Pakistani cricketer (born 1955)

Mohammad Afzal (born 6 June 1955) is a Pakistani former cricketer who played for several teams in Pakistani domestic cricket, and later also in England. He played as a right-handed top-order batsman.

Afzal was born in Kenya, but never played high-level cricket there. He made his first-class debut in Pakistan in August 1975, scoring 71 not out for Hyderabad against Sukkur in the Sikandar Ali Bhutto Cup. Later in the 1975–76 season, Afzal represented the Pakistan Universities team in the BCCP Patron's Trophy and Quaid-i-Azam Trophy, playing three matches in the former competition and one in the latter. In a Patron's Trophy match against Lahore B, he made 101 not out, which was to be his highest first-class score and only century. For the 1976–77 Quaid-i-Azam Trophy, Afzal switched to Sindh B, although he played only a single game for that team (against the National Bank of Pakistan).

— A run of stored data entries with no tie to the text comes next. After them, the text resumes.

/-- What the media hold of the store (R334). -/
structure Disk where
  present : Bool := false
  hashKey : Nat := 0
  slots : Nat := 0
  counter : Nat := 0
  objs : List ObjEntry := []
  spans : Vector Span 8 := Vector.replicate 8 {}
  seq : Nat := 0
  packs : List Nat := []
  /-- The newest segment written by the checkpoint writer. -/
  segment : Nat := 0
  /-- The segments, and the committed records that the journal holds, oldest first. -/
  segs : List DiskSegment := []
  log : List JournalRec := []
  /-- An escrow block stands beside the wrapped block (R547). -/
  escrow : Bool := false
  deriving DecidableEq, Repr

/-- Background work granted to an arm for its 1 s window, ns of routine time: in all, and to rebuild, compaction, scrub and
self-test (R339). -/
structure BackWindow where
  pack : Nat
  arm : Nat
  start : Nat
  total : Nat
  parts : List Nat
  /-- Routine time that each has used. -/
  used : List Nat := [0, 0, 0, 0]
  deriving DecidableEq, Repr

/-- Self-tests (R344): the one running, and packs as bits. -/
structure SelfTest where
  kind : Nat := 0
  running : Nat := 0
  passed : Nat := 0
  failed : Nat := 0
  stopped : Nat := 0
  /-- Its routines: tag, pack, arm (R344). -/
  jobs : List (Nat × Nat × Nat) := []
  deriving DecidableEq, Repr

/-- The object store (R300 to R347). -/
structure Store where
  /-- The store has been initialised or replayed since Boot. -/
  formed : Bool := false
  /-- It counts as open for R525 (R334). -/
  isOpen : Bool := false
  hashKey : Nat := 0
  counter : Nat := 0
  /-- Index slots, S_idx (R302). -/
  slots : Nat := 0
  objs : List ObjEntry := []
  spans : Vector Span 8 := Vector.replicate 8 {}
  locks : List KeyLock := []
  changes : List Change := []
  journal : List JournalRec := []
  nextSeq : Nat := 1
  committed : Nat := 0
  /-- Journal packs, and those of them that hold the current checkpoint and journal (R331). -/
  packs : List Nat := []
  current : List Nat := []
  segment : Nat := 0
  writes : List LeafWrite := []
  nextTag : Nat := 0
  /-- Leaves queued for relocation: span, stripe address, leaf (R186, R342). -/
  relocate : List (Nat × Nat × Nat) := []
  /-- Leaves being read, versions that GETs hold, background requests that wait. -/
  reads : List LeafJob := []
  gets : List HeldGet := []
  back : List BackRequest := []
  /-- The next journal position (R332). -/
  position : Nat := 0
  indexFull : Nat := 0
  dataLost : Nat := 0
  windows : List BackWindow := []
  selfTest : SelfTest := {}
  disk : Disk := {}
  deriving DecidableEq, Repr


/-! ### Buffer memory and near cache (12) -/

/-- A code word of buffer memory that differs from zero data with valid check bytes: granule, data, check bytes (R396, R397). -/
structure CodeWord where
  gran : Nat
  data : Nat
  check : Nat
  deriving DecidableEq, Repr

/-- A GDDR7 channel (R395 to R404, R425). -/
structure MemChan where
  /-- Code of 0x6001. -/
  state : Nat := 0
  epoch : Nat := 0
  /-- The background fill has written the segments below this one; segments beyond whose valid bit a write set (R403). -/
  filled : Nat := 0
  valid : List Nat := []
  corrected : Nat := 0
  errors : Nat := 0
  /-- Refresh commands issued (R395). -/
  refreshes : Nat := 0
  deriving DecidableEq, Repr

/-- A line of the near cache (R412): its place, its line address, the valid and dirty bits and data of its granules, its age. -/
structure Line where
  set : Nat
  way : Nat
  addr : Nat
  valid : Nat
  dirty : Nat
  age : Nat
  lo : Nat := 0
  hi : Nat := 0
  deriving DecidableEq, Repr

/-- A range operation under way (R419). -/
structure RangeOp where
  code : Nat
  base : Nat
  length : Nat
  mask : Nat
  deriving DecidableEq, Repr

/-- Buffer memory and its near cache. -/
structure Buffer where
  /-- The power-on fill has ended (R402). -/
  reachable : Bool := false
  /-- Device density in force since Boot, Gbit; 0 before (R394). -/
  density : Nat := 0
  /-- Pin rate in force since Boot, Gbit/s; 0 before (R394). -/
  pinRate : Nat := 0
  words : List CodeWord := []
  chans : Vector MemChan 24 := Vector.replicate 24 {}
  fillTime : Nat := 0
  checkerPassed : Nat := 0
  /-- 0x6004, newest first. -/
  errorLog : List Nat := []
  /-- Base in GiB and size in MiB of regions 1 to 5 (R401). -/
  regions : List (Nat × Nat) := []
  checkCapture : Nat := 0
  verdict : Nat := 0
  lines : List Line := []
  op : Option RangeOp := none
  /-- A disable is in progress (R423). -/
  disabling : Bool := false
  result : Nat := 0
  skipped : Nat := 0
  hits : Nat := 0
  misses : Nat := 0
  writtenBack : Nat := 0
  bypasses : Nat := 0
  sramCorrected : Nat := 0
  sramUncorrectable : Nat := 0
  /-- Granules that the scrubber has read in the scrub period that began at `scrubFrom` (R410). -/
  scrubbed : List Nat := []
  scrubFrom : Nat := 0
  deriving DecidableEq, Repr

/-! ### Data movers (13) -/

/-- A descriptor in a mover channel: its bytes and the token that names it, 0 for the firmware's (R428). -/
structure MoverReq where
  desc : List Byte
  token : Nat
  deriving DecidableEq, Repr

/-- A descriptor that has started (R441 to R444). -/
structure MoverRun where
  req : MoverReq
  status : Nat := 0
  /-- Stream bytes moved; the bytes of the source not yet written. -/
  done : Nat := 0
  stream : List Byte := []
  ops : Nat := 0
  held : Nat := 0
  /-- Its last read has been issued. -/
  readsDone : Bool := false
  deriving DecidableEq, Repr

/-- A mover channel (R427 to R445). -/
structure Mover where
  queue : List MoverReq := []
  /-- Submissions waiting for a free place or for the bank's power. -/
  waiting : List MoverReq := []
  running : List MoverRun := []
  allowance : Int := 0
  completed : Nat := 0
  moved : Nat := 0
  failed : Nat := 0
  deriving DecidableEq, Repr


/-! ### The machine -/

/-- One lane: (pack, arm, head) (R21). -/
structure Lane where
  /-- Lane skew S_h (R34). -/
  skew : Int := 0
  time : TimeStatus := .notMeasured
  /-- Sum and count of the lane's phase errors over the current revolution (R51). -/
  driftSum : Int := 0
  driftCount : Nat := 0
  /-- Sum and count of its raw phase errors in the skew measurement (R49). -/
  measSum : Int := 0
  measCount : Nat := 0
  servo : HeadServo := {}
  chan : Channel := {}
  health : Health := {}
  deriving DecidableEq, Repr

/-- One arm of a pack (R21). -/
structure Arm where
  link : ArmLink := {}
  servo : ArmServo := {}
  fmt : Formatter := {}
  /-- The lane group domain is on (R161, R162). -/
  laneGroup : Bool := false
  /-- Arm synthesizer rate, samples per second (R27). -/
  synth : Nat := 0
  /-- The rate that the last SEEK asks for, applied at a wedge boundary with no gate of the arm open; 0 none (R27). -/
  synthWant : Nat := 0
  /-- Write width and active-lane limit as the tile applies them (R18, R163). -/
  width : Nat := 16
  activeLimit : Nat := 16
  lanes : Vector Lane 16 := Vector.replicate 16 {}
  /-- Deliveries that the hub holds of the arm's routine, oldest first (R207). -/
  received : List Delivery := []
  deriving DecidableEq, Repr

/-- One pack port with its pack (R21, R22). -/
structure Pack where
  state : PackState := .absent
  cause : Nat := 0
  tb : TimeBase := {}
  identity : Option Identity := none
  factory : Option Factory := none
  /-- The identity block that passed R68, accepted or not: the limits that R100 uses. -/
  block : Option Identity := none
  unsignedFlag : Bool := false
  counterfeit : Bool := false
  removable : Bool := false
  /-- A Prepare removal command waits for the spindle to fall below 1 % (R95). -/
  removalDue : Bool := false
  /-- The settle timer runs (R93). -/
  settling : Bool := false
  life : Life := {}
  /-- The life record of the pack seated has been read (R76). -/
  lifeRead : Bool := false
  log : PackLog := {}
  i2c : I2c := {}
  sensors : Sensors := {}
  /-- P+0x2B.01 to .06 as the arm units use them (R268). -/
  tuning : List Nat := [123, 82, 82, 4, 4, 24]
  media : Media := {}
  spindle : Spindle := {}
  arms : Vector Arm 2 := Vector.replicate 2 {}
  deriving DecidableEq, Repr

/-- A lane tile's own blocks (R22). -/
structure Tile where
  /-- Its die-to-die link is in service (R23). -/
  linkUp : Bool := true
  /-- The tile has lost the link from its own side (R23). -/
  orphaned : Bool := false
  /-- Its PLL is in holdover (R28). -/
  holdover : Bool := false
  /-- Its servo engine pair is out until chip reset (R266). -/
  servoOut : Bool := false
  deriving DecidableEq, Repr

/-- The cells that a write gate drove for a fragment of a sector (R116, R151, R152): their number and their levels, cell i in bit
i; the cells that begin with a transition shifted late by the first and by the second precompensation value, and those values
in 1/256 cell; how early the pair was launched, in 0.1 ns; and whether the write was cut. -/
structure Driven where
  addr : Nat
  fragment : Nat
  len : Nat
  bits : Nat
  late1 : Nat
  late2 : Nat
  delay1 : Nat
  delay2 : Nat
  early : Nat
  cut : Bool
  deriving DecidableEq, Repr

Beginning in 1981, Afzal made occasional appearances for Cambridgeshire in England's Minor Counties Championship. He never managed a full season, however, last playing for Cambridgeshire in 1985. Back in Pakistan, Afzal's final first-class appearances came in the 1981–82 Quaid-i-Azam Trophy, when he represented the Industrial Development Bank team. He played in all nine of his team's matches, and scored 309 runs with a best of 43 against Karachi. Among his teammates, only Saleem Yousuf and Ashfaq Malik scored more runs that season. Afzal finished with a career first-class batting average of 25.25, from 17 matches.